А. Л.: В любой постсоветсткой стране так устроено, что столица развита больше регионов. Так называемый Рунет — это не территория России, а зона людей, которые умеют говорить, читать, писать по-русски. Поэтому половина Украины читает российские новостные сайты. Московские каналы в Киеве воспринимают как центральные, местные — как третья-четвертая кнопка на пульте телевизора.
Русский Интернет уже стал неким независимым замером, люди идут туда, потому что там более профессиональные редакции. Я не могу представить себе в ближайшее время самостоятельный украинский Интернет.

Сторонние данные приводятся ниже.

-- ==== Sys2Proof/Machine/Ops.lean ====
section
/-! DEFINITION. The shared operations: reading and writing the internal memories (spec/20_memory.md R50, R63),
what a piece of pseudocode answers (spec/00_scope.md R14, R15), `emit` (R54), fault entry and the return from it
(spec/60_exceptions.md R246, R249), and the checks every command makes first (spec/30_encoding.md R74, R80, R81). -/

namespace Sys2Proof.Machine

/-! ### Internal memories -/

/-- An internal memory: its name, how many elements it has (R50), and what an element that nothing has written
since reset reads as (R42). -/
structure Space (α : Type) where
  name     : SpaceName
  size     : Nat
  unlisted : Option α
deriving DecidableEq, Repr

/-- `CT`: 256 elements, unspecified after reset. -/
def ctSpace : Space CodeEntry := ⟨.ct, Config.nentMax, none⟩

/-- `NODE`: 65281 elements, unspecified after reset. -/
def nodeSpace : Space TrieNode := ⟨.node, Config.nnodeMax, none⟩

/-- `DEMUX`: 256 elements, every `valid` 0 after reset, and `sym` 0 when `valid` is 0 (R32, R42). -/
def demuxSpace : Space DemuxElem := ⟨.demux, Config.demuxMax, some ⟨false, 0⟩⟩

/-- The listed value of an element. -/
def Memory.lookup {α : Type} : List (Nat × α) → Nat → Option α
  | [], _ => none
  | (k, v) :: rest, i => if k = i then some v else Memory.lookup rest i

/-- The list with one element listed, in its place by index. -/
def Memory.insert {α : Type} : List (Nat × α) → Nat → α → List (Nat × α)
  | [], i, v => [(i, v)]
  | (k, w) :: rest, i, v =>
    if i < k then (i, v) :: (k, w) :: rest
    else if k = i then (i, v) :: rest
    else (k, w) :: Memory.insert rest i v

/-- The list with one element no longer listed. -/
def Memory.erase {α : Type} : List (Nat × α) → Nat → List (Nat × α)
  | [], _ => []
  | (k, w) :: rest, i => if k = i then rest else (k, w) :: Memory.erase rest i

/-- `MemRead(space, i)` (R14): one whole element. -/
def Memory.read {α : Type} (sp : Space α) (m : List (Nat × α)) (i : Nat) : Except Fault α :=
  if i < sp.size then
    match (Memory.lookup m i).or sp.unlisted with
    | some v => .ok v
    | none => .error (.unwrittenElement sp.name i)
  else .error (.noSuchElement sp.name i)

/-- The list after element `i` is given the value `v`, kept canonical: a value that an unlisted element reads as
is not listed. -/
def Memory.put {α : Type} [DecidableEq α] (sp : Space α) (m : List (Nat × α)) (i : Nat) (v : α) :
    List (Nat × α) :=
  if sp.unlisted = some v then Memory.erase m i else Memory.insert m i v

/-- `MemWrite(space, i, v)` (R14): one whole element. -/
def Memory.write {α : Type} [DecidableEq α] (sp : Space α) (m : List (Nat × α)) (i : Nat) (v : α) :
    Except Fault (List (Nat × α)) :=
  if i < sp.size then .ok (Memory.put sp m i v) else .error (.noSuchElement sp.name i)

/-- A memory that holds the given cells: each written in turn into an empty memory, a cell at an index the space
does not have left out. -/
def Memory.ofCells {α : Type} [DecidableEq α] (sp : Space α) (cells : List (Nat × α)) : List (Nat × α) :=
  cells.foldl (fun m c => if c.1 < sp.size then Memory.put sp m c.1 c.2 else m) []

/-- Indices strictly rise from one cell to the next, all from `low` on. -/
def Memory.rising {α : Type} : Nat → List (Nat × α) → Bool
  | _, [] => true
  | low, (k, _) :: rest => low ≤ k && Memory.rising (k + 1) rest

/-- The canonical form: indices strictly rise, every index is one the space has, and no cell holds what an
unlisted element reads as. -/
def Memory.wf {α : Type} [DecidableEq α] (sp : Space α) (m : List (Nat × α)) : Bool :=
  Memory.rising 0 m && m.all (fun c => c.1 < sp.size && sp.unlisted ≠ some c.2)

/-! ### What a piece of pseudocode answers -/

/-- The three ways a piece of pseudocode ends (R15): it runs to its end with an answer and a state, it reaches a
`raise Fault(c)` in a state, or the machine itself stops. -/
inductive Result (α : Type)
  | ok (a : α) (s : State)
  | raised (c : Cause) (s : State)
  | stop (f : Fault)
deriving Repr

/-- One piece of pseudocode after another: nothing after a `raise` is executed (R14, R15). -/
def Result.bind {α β : Type} (r : Result α) (f : α → State → Result β) : Result β :=
  match r with
  | .ok a s => f a s
  | .raised c s => .raised c s
  | .stop g => .stop g

/-- A value read from a memory, or the machine's stop. -/
def Result.ofExcept {α : Type} (e : Except Fault α) (s : State) : Result α :=
  match e with
  | .ok a => .ok a s
  | .error f => .stop f

/-- `for b in bits: f(b)`, in order, up to the first `raise` (R15). -/
def forEach {α : Type} (f : α → State → Result Unit) : List α → State → Result Unit
  | [], s => .ok () s
  | a :: rest, s => (f a s).bind fun _ s' => forEach f rest s'

/-- `emit(s)` (R54): append the symbol to `OUT`; the host is always ready (log entry 6). -/
def State.emit (sym : Sym) (s : State) : State := { s with out := s.out ++ [sym] }

/-! ### Taking a fault and returning from one -/

/-- The cause codes of R241. -/
def Cause.code : Cause → BitVec 8
  | .mhNoCodeword => 0x10
  | .mhLenMismatch => 0x11
  | .mhEmptyTable => 0x12
  | .mhTableFull => 0x13
  | .mhCodeTooLong => 0x14
  | .mhFixedTooWide => 0x15
  | .mhNotPrefixFree => 0x16
  | .mhDupCode => 0x17
  | .csBadPadding => 0x20
  | .csDeadEnd => 0x21
  | .csUnmapped => 0x22
  | .csMidCodeword => 0x23
  | .csPartialCode => 0x24
  | .csNoPaddingByte => 0x25
  | .csPaddingNoData => 0x26
  | .icUndefinedOpcode => 0x30
  | .icReservedBits => 0x31
  | .icWrongPhase => 0x32
  | .icNoOpenEntry => 0x33

/-- Fault entry, `raise Fault(c)` (R246): `PHASE` and `CAUSE` are written, `OUT` keeps every symbol emitted so
far, and every other register and memory holds an unspecified value from now on (a free value, log entry 1).
What the host has presented is not the block's to change. -/
def State.enterFault (c : Cause) (s : State) : State :=
  let free := Config.afterFault s.draws
  { phase  := .fault
    mode   := free.mode
    cause  := c.code
    nent   := free.nent
    ct     := Memory.ofCells ctSpace free.ct
    nnode  := free.nnode
    node   := Memory.ofCells nodeSpace free.node
    l      := free.l
    demux  := Memory.ofCells demuxSpace free.demux
    pvalid := free.pvalid
    p      := free.p
    holdv  := free.holdv
    hold   := free.hold
    cursor := free.cursor
    carry  := free.carry
    ccnt   := free.ccnt
    out    := s.out
    input  := s.input
    draws  := s.draws + 1 }

/-- Reset, by `rst_n` or by `RST`: "every piece of state <- its reset value" (R102, R270, R272); it is the only
return from a fault (R249). What the host has presented, and the count of free values drawn, are not the
block's. -/
def State.resetSession (s : State) : State :=
  { State.reset with input := s.input, draws := s.draws }

/-- What a command's pseudocode leaves: its last state, or the state after fault entry, or the machine's stop. -/
def Result.finish (r : Result Unit) : Host.Outcome State Fault Refusal :=
  match r with
  | .ok _ s => .next s
  | .raised c s => .next (s.enterFault c)
  | .stop f => .fault f

/-! ### The checks every command makes first -/

/-- In which phases a command is legal (R80). The phase `FAULT` is not asked here: see `command`. -/
def legalIn : Opcode → Phase → Bool
  | .nop, _ => true
  | .rst, _ => true
  | .cfg, p => p = .idle
  | .ent, p => p = .load
  | .cwb, p => p = .load
  | .bld, p => p = .load
  | .dat, p => p = .run
  | .endBody, p => p = .run

/-- R74 from the reserved-bit test on, for a command whose pseudocode is `body`: ignored in phase `FAULT` unless
it is `RST` (R81); else a reserved operand bit that is 1 raises 0x31, an illegal phase raises 0x32, and only then
is the pseudocode executed (R245). -/
def command (op : Opcode) (arg : Byte) (body : State → Result Unit) (s : State) :
    Host.Outcome State Fault Refusal :=
  if s.phase = .fault ∧ op ≠ .rst then .next s
  else if op.reservedClear arg = false then .next (s.enterFault .icReservedBits)
  else if legalIn op s.phase = false then .next (s.enterFault .icWrongPhase)
  else (body s).finish

end Sys2Proof.Machine
end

В свою очередь так же можно сравнивать российские и западные продукты. Российские, конечно, будут проигрывать. И это не потому, что они «там» такие особенные, а потому что они много-много лет собирали и растили лучших специалистов. Соответственно на всей постсоветской территории данные специалисты собраны в Москве. Интернет лучше делают в Москве, чем Киеве, просто потому, что половина людей, которые это могли бы делать, работают в Москве.
«&»: Когда-нибудь подвергали сомнению то, что талантливы?
А. Л.: Никогда не сомневался. Не знаю, что такое кризис жанра. Были периоды, когда я думал, что вот сейчас все закончится и то мое качество, благодаря которому я легко могу решить любую задачу, вдруг куда-то исчезнет. Наберу заказов, расскажу о себе, а потом вдруг в какой-то момент что-то случится и я останусь, как оперный певец, без голоса, начну заниматься колбасой.
А потом понял: это умение никуда не девается, это технология. И я могу без какого-то душевного подъема, без музы, так сказать, делать очень качественные вещи. Даже если во мне совершенно отсутствует вдохновение или настроение, я могу механически сделать что-то, а потом уже включается вдохновении и я могу быстро все доделать.
«&»: Поделитесь своим рецептом создания оригинального узнаваемого стиля?
А. Л.: У него очень много составляющих. Начиная от правил оформления каких-то стандартных наборов — что наше, что не наше. За все то время, сколько занимаюсь дизайном, я узнал, что работает, а что нет, что нравится, а что не нравится. Соответственно все проверенное годами работы мы используем. Не изобретаем новый способ верстки заголовка только потому, что нужно быть оригинальным в данный момент. Мы никогда не ставили перед собой задачу каждый раз что-либо изобретать. Это все равно что изобретать свой размер обуви, свой способ корректирования зрения. Ведь все, кто корректируют зрение, делают это при помощи очков или операции. И уже никто не изобретает что-то более оригинальное и бессмысленное, непохожее на привычное, но практически неудобное.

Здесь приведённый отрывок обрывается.